- Born: Thayer Sarrano
- Genres: Shoegaze, psychedelic folk, psych rock, gothic folk
- Occupations: Musician, Composer, singer-songwriter, session musician, producer, painter
- Instruments: Vocals, guitar, pedal steel, piano, organ, synthesizer, vibraphone, percussion
- Years active: 2007–present
- Website: www.thayersarrano.com thayersarrano.bandcamp.com

= Thayer Sarrano =

American singer-songwriter

Thayer Sarrano is a singer-songwriter, multi-instrumentalist and visual artist. Besides her solo work, she has collaborated with numerous bands as a touring member or session player, and is strongly affiliated with the music scene of Athens, Georgia. She has released five albums, all of which have received positive reviews, with her music being referred to as shoegaze, psychedelic folk and Southern Gothic.

==Early life and career==

Sarrano grew up in a small town in southern Georgia after having lived in a monastic seminary as a preschooler. She studied piano at Berry college and then moved to Athens, GA, having enrolled at UGA as an art student.

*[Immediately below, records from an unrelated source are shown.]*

-- ==== Sys2Proof/Laws/PerInstr.lean ====
section
/-!
SUPPORT. The per-instruction family `RoundTrip`: the decoder reads back what the encoder writes, one lemma
per constructor of `Instr`.
-/

namespace Sys2Proof.Laws

set_option Elab.async false
set_option linter.unusedSimpArgs false
set_option linter.unreachableTactic false
set_option linter.unusedTactic false
set_option linter.unnecessarySeqFocus false

/-- On a well-formed instruction the decoder undoes the encoder (R201, R206, R220). -/
def RoundTrip.Statement (i : Instr) : Prop := i.wellFormed = true → decode (encode i) = i

theorem RoundTrip.condNever (rest : BitVec 28) :
    RoundTrip.Statement (.condNever rest) := by
  intro _
  show decodeArm (0b1111#4 ++ rest) = _
  unfold decodeArm
  simp only [HAppend.hAppend]
  simp (decide := true) only [Append.append, fld_append_high, fld_append_low, fld_whole, bitAt_append_high, bitAt_append_low, bitAt_ofNat, ↓reduceIte, Nat.reduceSub, BitVec.reduceGetLsb, Bool.and_false] <;> rfl

theorem RoundTrip.and (cond : BitVec 4) (s : BitVec 1) (rn : BitVec 4) (rd : BitVec 4) (op2 : Operand2) :
    RoundTrip.Statement (.and cond s rn rd op2) := by
  intro hw
  have h := bne_iff_ne.mp hw
  cases op2 with
  | imm rot imm8 =>
    show decodeArm (cond ++ 0b0010000#7 ++ s ++ rn ++ rd ++ rot ++ imm8) = _
    unfold decodeArm
    simp only [HAppend.hAppend]
    simp (decide := true) only [decodeDpImm, Append.append, fld_append_high, fld_append_low, fld_whole, bitAt_append_high, bitAt_append_low, bitAt_ofNat, ↓reduceIte, Nat.reduceSub, BitVec.reduceGetLsb, Bool.and_false, h] <;> rfl
  | immShift shiftImm ty rm =>
    show decodeArm (cond ++ 0b0000000#7 ++ s ++ rn ++ rd ++ shiftImm ++ ty ++ 0b0#1 ++ rm) = _
    unfold decodeArm
    simp only [HAppend.hAppend]
    simp (decide := true) only [decodeDpImmShift, Append.append, fld_append_high, fld_append_low, fld_whole, bitAt_append_high, bitAt_append_low, bitAt_ofNat, ↓reduceIte, Nat.reduceSub, BitVec.reduceGetLsb, Bool.and_false, h] <;> rfl
  | regShift rs ty rm =>
    show decodeArm (cond ++ 0b0000000#7 ++ s ++ rn ++ rd ++ rs ++ 0b0#1 ++ ty ++ 0b1#1 ++ rm) = _
    unfold decodeArm
    simp only [HAppend.hAppend]
    simp (decide := true) only [decodeDpRegShift, Append.append, fld_append_high, fld_append_low, fld_whole, bitAt_append_high, bitAt_append_low, bitAt_ofNat, ↓reduceIte, Nat.reduceSub, BitVec.reduceGetLsb, Bool.and_false, h] <;> rfl

theorem RoundTrip.eor (cond : BitVec 4) (s : BitVec 1) (rn : BitVec 4) (rd : BitVec 4) (op2 : Operand2) :
    RoundTrip.Statement (.eor cond s rn rd op2) := by
  intro hw
  have h := bne_iff_ne.mp hw
  cases op2 with
  | imm rot imm8 =>
    show decodeArm (cond ++ 0b0010001#7 ++ s ++ rn ++ rd ++ rot ++ imm8) = _
    unfold decodeArm
    simp only [HAppend.hAppend]
    simp (decide := true) only [decodeDpImm, Append.append, fld_append_high, fld_append_low, fld_whole, bitAt_append_high, bitAt_append_low, bitAt_ofNat, ↓reduceIte, Nat.reduceSub, BitVec.reduceGetLsb, Bool.and_false, h] <;> rfl
  | immShift shiftImm ty rm =>
    show decodeArm (cond ++ 0b0000001#7 ++ s ++ rn ++ rd ++ shiftImm ++ ty ++ 0b0#1 ++ rm) = _
    unfold decodeArm
    simp only [HAppend.hAppend]
    simp (decide := true) only [decodeDpImmShift, Append.append, fld_append_high, fld_append_low, fld_whole, bitAt_append_high, bitAt_append_low, bitAt_ofNat, ↓reduceIte, Nat.reduceSub, BitVec.reduceGetLsb, Bool.and_false, h] <;> rfl
  | regShift rs ty rm =>
    show decodeArm (cond ++ 0b0000001#7 ++ s ++ rn ++ rd ++ rs ++ 0b0#1 ++ ty ++ 0b1#1 ++ rm) = _
    unfold decodeArm
    simp only [HAppend.hAppend]
    simp (decide := true) only [decodeDpRegShift, Append.append, fld_append_high, fld_append_low, fld_whole, bitAt_append_high, bitAt_append_low, bitAt_ofNat, ↓reduceIte, Nat.reduceSub, BitVec.reduceGetLsb, Bool.and_false, h] <;> rfl

theorem RoundTrip.sub (cond : BitVec 4) (s : BitVec 1) (rn : BitVec 4) (rd : BitVec 4) (op2 : Operand2) :
    RoundTrip.Statement (.sub cond s rn rd op2) := by
  intro hw
  have h := bne_iff_ne.mp hw
  cases op2 with
  | imm rot imm8 =>
    show decodeArm (cond ++ 0b0010010#7 ++ s ++ rn ++ rd ++ rot ++ imm8) = _
    unfold decodeArm
    simp only [HAppend.hAppend]
    simp (decide := true) only [decodeDpImm, Append.append, fld_append_high, fld_append_low, fld_whole, bitAt_append_high, bitAt_append_low, bitAt_ofNat, ↓reduceIte, Nat.reduceSub, BitVec.reduceGetLsb, Bool.and_false, h] <;> rfl
  | immShift shiftImm ty rm =>
    show decodeArm (cond ++ 0b0000010#7 ++ s ++ rn ++ rd ++ shiftImm ++ ty ++ 0b0#1 ++ rm) = _
    unfold decodeArm
    simp only [HAppend.hAppend]
    simp (decide := true) only [decodeDpImmShift, Append.append, fld_append_high, fld_append_low, fld_whole, bitAt_append_high, bitAt_append_low, bitAt_ofNat, ↓reduceIte, Nat.reduceSub, BitVec.reduceGetLsb, Bool.and_false, h] <;> rfl
  | regShift rs ty rm =>
    show decodeArm (cond ++ 0b0000010#7 ++ s ++ rn ++ rd ++ rs ++ 0b0#1 ++ ty ++ 0b1#1 ++ rm) = _
    unfold decodeArm
    simp only [HAppend.hAppend]
    simp (decide := true) only [decodeDpRegShift, Append.append, fld_append_high, fld_append_low, fld_whole, bitAt_append_high, bitAt_append_low, bitAt_ofNat, ↓reduceIte, Nat.reduceSub, BitVec.reduceGetLsb, Bool.and_false, h] <;> rfl

theorem RoundTrip.rsb (cond : BitVec 4) (s : BitVec 1) (rn : BitVec 4) (rd : BitVec 4) (op2 : Operand2) :
    RoundTrip.Statement (.rsb cond s rn rd op2) := by
  intro hw
  have h := bne_iff_ne.mp hw
  cases op2 with
  | imm rot imm8 =>
    show decodeArm (cond ++ 0b0010011#7 ++ s ++ rn ++ rd ++ rot ++ imm8) = _
    unfold decodeArm
    simp only [HAppend.hAppend]
    simp (decide := true) only [decodeDpImm, Append.append, fld_append_high, fld_append_low, fld_whole, bitAt_append_high, bitAt_append_low, bitAt_ofNat, ↓reduceIte, Nat.reduceSub, BitVec.reduceGetLsb, Bool.and_false, h] <;> rfl
  | immShift shiftImm ty rm =>
    show decodeArm (cond ++ 0b0000011#7 ++ s ++ rn ++ rd ++ shiftImm ++ ty ++ 0b0#1 ++ rm) = _
    unfold decodeArm
    simp only [HAppend.hAppend]
    simp (decide := true) only [decodeDpImmShift, Append.append, fld_append_high, fld_append_low, fld_whole, bitAt_append_high, bitAt_append_low, bitAt_ofNat, ↓reduceIte, Nat.reduceSub, BitVec.reduceGetLsb, Bool.and_false, h] <;> rfl
  | regShift rs ty rm =>
    show decodeArm (cond ++ 0b0000011#7 ++ s ++ rn ++ rd ++ rs ++ 0b0#1 ++ ty ++ 0b1#1 ++ rm) = _
    unfold decodeArm
    simp only [HAppend.hAppend]
    simp (decide := true) only [decodeDpRegShift, Append.append, fld_append_high, fld_append_low, fld_whole, bitAt_append_high, bitAt_append_low, bitAt_ofNat, ↓reduceIte, Nat.reduceSub, BitVec.reduceGetLsb, Bool.and_false, h] <;> rfl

There, musically educated since the age of 3 and having shown an earlier interest in poetry, she took up songwriting and started collaborating with local musicians, which led to her releasing solo albums, King (2009) and Lift Your Eyes to the Hills (2012), Shaky (2015), Wings Alleluia (2019) and a career as a session musician recording with several other acts (Discography) and touring with of Montreal, Kuroma and Dead Confederate. She also toured for several years as a member of Cracker, and Camper Van Beethoven, Sarrano is also a counselor at Camp Amped, a camp for teenage musicians held at Nuçi's Space, to which a portion of the sales of her second album is donated.

==Musical style and reception==
According to Sarrano, she was influenced by the music she was familiar with while growing up, church chanting being her first contact with music, along with gospel, folk and southern rock, with later influences like Black Sabbath, Velvet Underground and Neil Young. She also mentions Rilke and other poets, and the connection between her songwriting and painting processes.

Reviewing King, Americana UK has called her "the new queen of shoegaze", noting the "spookiness" achieved with the lap steel, repetitive lyrics, dissonance and Sarrano's voice, and compared her to Mazzy Star and Mary Margaret O'Hara.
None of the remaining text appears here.